On 21 March 2013, at its 22nd session, the United Nations Human Rights Council established the Commission of Inquiry on human rights in the Democratic People's Republic of Korea (DPRK). The Commission was mandated to investigate the systematic, widespread, and grave violations of human rights in the Democratic People's Republic of Korea, with a view to ensuring full accountability, in particular for violations that may amount to crimes against humanity. The Commission dealt with matters relating to crimes against humanity on the basis of definitions set out by customary international criminal law and in the Rome Statute of the International Criminal Court. The 2014 Report by the Commission found "the body of testimony and other information it received establishes that crimes against humanity have been committed in the Democratic People's Republic of Korea, pursuant to policies established at the highest level of the State [....] These crimes against humanity entail extermination, murder, enslavement, torture, imprisonment, rape, forced abortions and other sexual violence, persecution on political, religious, racial and gender grounds, the forcible transfer of populations, the enforced disappearance of persons and the inhumane act of knowingly causing prolonged starvation. The Commission further finds that crimes against humanity are ongoing in the Democratic People's Republic of Korea because the policies, institutions and patterns of impunity that lie at their heart remain in place." Additionally, the Commission found that crimes against humanity have been committed against starving populations, particularly during the 1990s and that they were still being committed against persons from other countries who were systematically abducted or denied repatriation because they sought to gain labour and other skills for the Democratic People's Republic of Korea.

Security Council
UN Security Council Resolution 1674, adopted by the United Nations Security Council on 28 April 2006, "reaffirms the provisions of paragraphs 138 and 139 of the 2005 World Summit Outcome Document regarding the responsibility to protect populations from genocide, war crimes, ethnic cleansing and crimes against humanity". The resolution commits the Council to action to protect civilians in armed conflict.

In 2008 the UN Security Council adopted resolution 1820, which noted that "rape and other forms of sexual violence can constitute war crimes, crimes against humanity or a constitutive act with respect to genocide".

According to the United Nations Security Council resolution 1970 (2011) concerning Libya, any direct or indirect trade of arms to the Libyan Arab Jamahiriya, in the form of supply, transfer, or sale should be prevented by the member nations. The arms embargo restricts the supply of arms, weapons, military vehicles, spare parts, technical assistance, finances, and the provision of armed mercenaries with origins of a country other than the one providing.

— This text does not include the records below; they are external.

-- ==== Sys2Proof/Machine/Power.lean ====
section
/-! DEFINITION. Power (spec/19): the drogue (R502 to R504), the limiter (R505, R506), temperature (R508, R510), the input rail
(R500), its registers, and the failures of the whole Flewick (R492, R511). -/

namespace Sys2Proof.Machine

/-- The part has its core rails (R462 step 2). -/
def State.powered (s : State) : Bool := s.boot.stage != .off && s.boot.stage != .rails

/-! ### The drogue (R503) -/

/-- Budget in watts per µs. -/
def State.wakeRate (s : State) : Rat := (s.rd .PWR_STEP_WATTS : Rat) / ((max (s.rd .PWR_STEP_WINDOW_US) 1 : Nat) : Rat)
/-- The debt is paid up to now. -/
def State.payDebt (s : State) : State :=
  let t := s.rd .CTL_RT_TIME_COUNT
  let d := s.pwr.debt - s.wakeRate * ((t - s.pwr.paidAt : Nat) : Rat) / 100
  s.setPwr { s.pwr with debt := if d < 0 then 0 else d, paidAt := t }

/-- Whether an admitted load has yet to report itself ready. -/
def State.notReadyYet (s : State) (w : Wake) : Bool :=
  match w.load with
  | .stack => !s.bit .CTL_READY_T1 w.num
  | .panel | .flash => true
  | .host => !s.on .HTI_PORT_STS_UP w.num
  | .pool => !s.on .POOL_PORT_STS_UP w.num
  | .ring => !s.on .RING_PORT_STS_UP w.num
  | _ => false

/-- The root clock changes. -/
def State.setRoot (s : State) (v : Nat) : State :=
  let r := s.rd .PWR_CLK_ROOT_MHZ
  if v = r then s
  else
    let s := (s.wr .PWR_CLK_ROOT_MHZ 0 0 v).setPwr { s.pwr with rootAt := s.now }
    if v < r then s.bump .PWR_CNT_COUNT 3 0 ((r - v) / 100) else s.bump .PWR_CNT_COUNT 4 0 ((v - r) / 100)

/-- What the admission of a request starts. -/
def State.startLoad (s : State) (w : Wake) : State :=
  let s := if s.notReadyYet w then s.setPwr { s.pwr with admitted := s.pwr.admitted ++ [w] } else s
  match w.load with
  | .clock => s.setRoot (s.rd .PWR_CLK_ROOT_MHZ + 100)
  | .flash => if s.bit .CTL_PIN_STS_FLASH_PRSNT w.num then { s with pins := { s.pins with refclk := setBitN s.pins.refclk w.num true } } else s
  | _ => s

/-- DROGUE_ADMIT. -/
def drogueAdmit (s : State) : State :=
  let s := s.payDebt
  if s.pwr.debt != 0 || s.wakeHold then s
  else match s.pwr.wakes with
    | [] => s
    | w :: t =>
      let deci := s.pwr.deciRem + w.deci
      let wait := s.now - w.at_
      let s := (s.setPwr { s.pwr with wakes := t, debt := (w.deci : Rat) / 10, deciRem := deci % 10 }).refreshDrogue
      let s := (s.bump .PWR_CNT_COUNT 1 0 (deci / 10)).bump .PWR_CNT_COUNT 2 0 wait
      (s.wr .PWR_DROGUE_MAX_WAIT 0 0 (max (s.rd .PWR_DROGUE_MAX_WAIT) (min wait (2 ^ 32 - 1)))).startLoad w
def execDrogueAdmit (dt : Nat) (s : State) : Host.Outcome State Fault Refusal :=
  .next (let s := s.pass dt; if s.powered then drogueAdmit s else s)

/-- PWR_STEP_WRITE (R504): debt owed stays owed. -/
def execPwrStepWrite (value : Nat) (s : State) : Host.Outcome State Fault Refusal :=
  .next (s.hostWrite .PWR fun s => s.payDebt.putWord [.PWR_STEP_WATTS, .PWR_STEP_WINDOW_US] 0 0 value)
/-- PWR_CLK_MAX_WRITE (R512): the next limiter tick uses it. -/
def execPwrClkMaxWrite (value : Nat) (s : State) : Host.Outcome State Fault Refusal :=
  .next (s.hostWrite .PWR fun s => s.put .PWR_CLK_MAX_MHZ 0 0 (fieldOf .PWR_CLK_MAX_MHZ value))
/-- PWR_CNT_CLR (R29): the counters, MAX_WAIT and every MAX_C. -/
def execPwrCntClr (value : Nat) (s : State) : Host.Outcome State Fault Refusal :=
  .next (s.hostWrite .PWR fun s =>
    if bitAt value 0 then ((s.zeroAll .PWR_CNT_COUNT).wr .PWR_DROGUE_MAX_WAIT 0 0 0).zeroAll .PWR_TEMP_MAX_C else s)

/-! ### The limiter (R505, R506) -/

/-- Causes of PWR_STS. -/
def cDriver : Nat := 0
def cAverage : Nat := 1
def cPeak : Nat := 2
def cShed : Nat := 3
def cJunction : Nat := 4
def cHbm : Nat := 5
def cLowVin : Nat := 6
def State.setCause (s : State) (n : Nat) (b : Bool) : State := s.wrBit .PWR_STS_CAUSE 0 n b
def State.rootCeiling (s : State) : Nat := min (s.rd .PWR_CLK_MAX_MHZ) s.pwr.tceil

/-- No fast drop in the last 1 ms. -/
def State.noDrop (s : State) : Bool := match s.pwr.dropAt with | some t => decide (t + 100000 ≤ s.now) | none => true
/-- The last branch of R505 holds. -/
def State.mayStepUp (s : State) (p1 : Nat) : Bool :=
  s.rd .PWR_CLK_ROOT_MHZ < s.rootCeiling && decide (p1 + 25 ≤ s.rd .PWR_LIMIT_TDP_W) && !s.bit .PWR_STS_CAUSE cLowVin &&
    decide (s.pwr.rootAt + 10000 ≤ s.now) && s.noDrop
def State.clockAsked (s : State) : Bool := s.pwr.wakes.any fun w => w.load = .clock
def State.withdrawClock (s : State) : State :=
  (s.setPwr { s.pwr with wakes := s.pwr.wakes.filter fun w => w.load != .clock }).refreshDrogue

/-- Shed the ungated panel with the highest number (R506). -/
def State.shedPanel (s : State) : State :=
  let l := (List.range Config.panels).filter fun p => s.bit .CTL_READY_GORES p && !s.on .GORE_PANEL_GATED p && !bitAt s.pwr.shed p
  match l.getLast? with
  | none => s
  | some p =>
    let old := s
    let s := s.setPwr { s.pwr with shed := setBitN s.pwr.shed p true }
    ((s.mapItems (fun i => i.st = .running && panelOf i.gore = p) fun i => { i with preempt := true }).winch old).setCause cShed true
/-- Shed panels may be woken again. -/
def State.unshed (s : State) : State :=
  if s.pwr.shed = 0 then s
  else
    let old := s
    ((s.setPwr { s.pwr with shed := 0 }).winch old).setCause cShed false

/-- LIMITER_TICK: `p100` and `p1` are the averages of input power over 100 µs and 1 ms in W, `i10` that of the current over
10 µs in mA, `vin` that of the voltage over 10 µs in mV. -/
def limiterTick (p100 i10 p1 vin : Nat) (s : State) : State :=
  let s := ((s.wr .PWR_STS_VIN_MV 0 0 vin).wr .PWR_STS_IIN_MA 0 0 i10).wr .PWR_STS_PIN_W 0 0 p1
  let tdp := s.rd .PWR_LIMIT_TDP_W
  let s := s.setPwr { s.pwr with overs := (s.pwr.overs * 2 + b2n (decide (tdp < p1))) % 2 ^ 1000 }
  let root := s.rd .PWR_CLK_ROOT_MHZ
  let s := s.setCause cDriver (decide (s.rd .PWR_CLK_MAX_MHZ < 4800))
  let s :=
    if s.rd .PWR_LIMIT_PEAK_W < p100 || 25000 < i10 then
      let s := (s.setRoot (max (root - 400) 2400)).bump .PWR_CNT_COUNT 6 0 1
      (s.setPwr { s.pwr with dropAt := some s.now }).setCause cPeak true
    else if popcount 1000 s.pwr.overs ≥ 500 then
      (if 2400 < root then s.setRoot (root - 100) else s.shedPanel).setCause cAverage true
    else if s.rootCeiling < root then s.setRoot (max (root - 100) s.rootCeiling)
    else if s.mayStepUp p1 && !s.clockAsked then s.askWake .clock 0 240
    else s
  let s := if s.clockAsked && !s.mayStepUp p1 then s.withdrawClock else s
  let s := if s.noDrop then s.setCause cPeak false else s
  if p1 + 25 ≤ tdp then (s.setCause cAverage false).unshed else s
def execLimiterTick (dt p100 i10 p1 vin : Nat) (s : State) : Host.Outcome State Fault Refusal :=
  .next (let s := s.pass dt; if s.powered && !s.boot.diesOff then limiterTick p100 i10 p1 vin s else s)

/-! ### Temperature (R508, R510) -/

/-- A 12-bit reading in units of 0.125 °C. -/
def tempOf (code : Nat) : Int := if code % 4096 < 2048 then (code % 4096 : Nat) else ((code % 4096 : Nat) : Int) - 4096
def tempC (code : Nat) : Nat := min 255 (tempOf code / 8).toNat
def State.throttleC (s : State) (n : Nat) : Nat := if n < 44 then s.rd .PWR_THERM_J_THROTTLE_C else s.rd .PWR_THERM_H_THROTTLE_C
/-- A sensor reports. -/
def State.putTemp (s : State) (n code : Nat) : State :=
  let s := (s.wr .PWR_TEMP_TEMP n 0 code).wr .PWR_TEMP_VALID n 0 1
  s.wr .PWR_TEMP_MAX_C n 0 (max (s.rd .PWR_TEMP_MAX_C n) (tempC code))
def State.hotAt (s : State) (n : Nat) : Bool := s.on .PWR_TEMP_VALID n && decide ((8 * s.throttleC n : Int) ≤ tempOf (s.rd .PWR_TEMP_TEMP n))
def State.coolAt (s : State) (n : Nat) : Bool :=
  !s.on .PWR_TEMP_VALID n || decide (tempOf (s.rd .PWR_TEMP_TEMP n) ≤ 8 * s.throttleC n - 40)
/-- A thermal cause rises or holds. -/
def State.heat (s : State) (c : Nat) (hot : Bool) : State :=
  if !hot then s
  else if s.bit .PWR_STS_CAUSE c then s
  else (s.setCause c true).bump .PWR_CNT_COUNT 8 0 1
def State.setTceil (s : State) (v : Nat) : State :=
  if v = s.pwr.tceil then s else s.setPwr { s.pwr with tceil := v, tceilAt := s.now }

/-- THERMAL_TICK: the sensors' readings in order, none where a sensor does not report. -/
def thermalTick (temps : List (Option Nat)) (s : State) : State :=
  let s := (temps.take 52).zipIdx.foldl (fun s (p : Option Nat × Nat) => match p.1 with | some c => s.putTemp p.2 c | none => s) s
  let j := (List.range 44).any s.hotAt
  let h := (List.range 8).any fun n => s.hotAt (44 + n)
  if j || h then (((s.setTceil (max (s.pwr.tceil - 100) 2400)).heat cJunction j).heat cHbm h)
  else if (List.range 52).all s.coolAt && s.pwr.tceilAt + 1000000 ≤ s.now then
    let s := s.setTceil (min (s.pwr.tceil + 100) 4800)
    if s.pwr.tceil = 4800 then (s.setCause cJunction false).setCause cHbm false else s
  else s
def execThermalTick (dt : Nat) (temps : List (Option Nat)) (s : State) : Host.Outcome State Fault Refusal :=
  .next (let s := s.pass dt; if s.powered && !s.boot.diesOff then thermalTick temps s else s)

/-- Die of a sensor (R493). -/
def sensorDie (n : Nat) : Nat := if n < 34 then 0 else if n < 38 then 1 else if n < 42 then 2 else if n < 44 then 3 else 5
/-- THERMAL_TRIP (R510). -/
def thermalTrip (n : Nat) (s : State) : State :=
  let s := s.wholeFailure (sensorDie n) (if 44 ≤ n then n - 44 else 0) (0x100 + n) true
  (s.wr .CTL_PIN_STS_THERM_TRIP 0 0 1).setPwr { s.pwr with lockout := true }
def execThermalTrip (dt sensor : Nat) (s : State) : Host.Outcome State Fault Refusal :=
  .next (let s := s.pass dt; if s.powered && !s.boot.diesOff && sensor < 52 then thermalTrip sensor s else s)
/-- TRIP_LOCKOUT_END (R510). -/
def execTripLockoutEnd (dt : Nat) (s : State) : Host.Outcome State Fault Refusal :=
  .next (let s := s.pass dt; s.setPwr { s.pwr with lockout := false })

/-! ### Failures of the whole Flewick (R37, R511) -/

/-- WHOLE_FLEWICK_FAILURE: die, stack and code as the firmware finds them (R493). -/
def execWholeFlewickFailure (die unit code : Nat) (s : State) : Host.Outcome State Fault Refusal :=
  .next (if die < 6 && s.boot.stage != .failed then s.wholeFailure die (if die = 5 then unit % 8 else 0) (code % 2 ^ 32) false else s)
/-- REFCLK_LOSS. -/
def execRefclkLoss (s : State) : Host.Outcome State Fault Refusal :=
  .next (if s.powered && s.boot.stage != .failed then s.tickFree.tickFree.wholeFailure (s.free % 5) 0 (s.tickFree.free % 2 ^ 32) false else s)

/-! ### The input rail (R500) -/

/-- INPUT_LOW_VIN. -/
def execInputLowVin (dt : Nat) (s : State) : Host.Outcome State Fault Refusal :=
  .next (let s := s.pass dt
    if s.powered then
      (((s.setCause cLowVin true).wr .CTL_PIN_STS_PWR_ALERT 0 0 1).bump .PWR_CNT_COUNT 7 0 1).withdrawClock
    else s)
/-- LOW_VIN_CLEAR. -/
def execLowVinClear (dt : Nat) (s : State) : Host.Outcome State Fault Refusal :=
  .next (let s := s.pass dt
    if s.powered then (s.setCause cLowVin false).wr .CTL_PIN_STS_PWR_ALERT 0 0 0 else s)
/-- VIN_HIGH_RIDE_THROUGH: the rail rises above 60 V, or is back within it and PWR_ALERT_N's 1 ms (R529) is over. -/
def execVinHighRideThrough (dt : Nat) (high : Bool) (s : State) : Host.Outcome State Fault Refusal :=
  .next (let s := s.pass dt
    if s.powered then s.wr .CTL_PIN_STS_PWR_ALERT 0 0 (b2n (high || s.bit .PWR_STS_CAUSE cLowVin)) else s)

end Sys2Proof.Machine
end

Later, the United Nations claimed in its November 2019 report that the United Arab Emirates, Jordan and Turkey were then violating the arms embargo imposed on Libya under the 1970 resolution. An airstrike on the migrant detention center in Tripoli in July 2019, believed to have been carried out by the United Arab Emirates, can be amounted as a war crime, as stated by the United Nations. The airstrike was deadlier than the 2011 militarized uprising that overthrew the regime of Muammar Gaddafi.

International courts and criminal tribunals
After the Nuremberg and Tokyo trials of 1945–1946, the next international tribunal with jurisdiction over crimes against humanity was not established for another five decades. In response to atrocities committed in the 1990s, multiple ad hoc tribunals were established with jurisdiction over crimes against humanity. The statutes of the International Criminal Court, the International Criminal Tribunals for the Former Yugoslavia and for Rwanda each contain different definitions of crimes against humanity.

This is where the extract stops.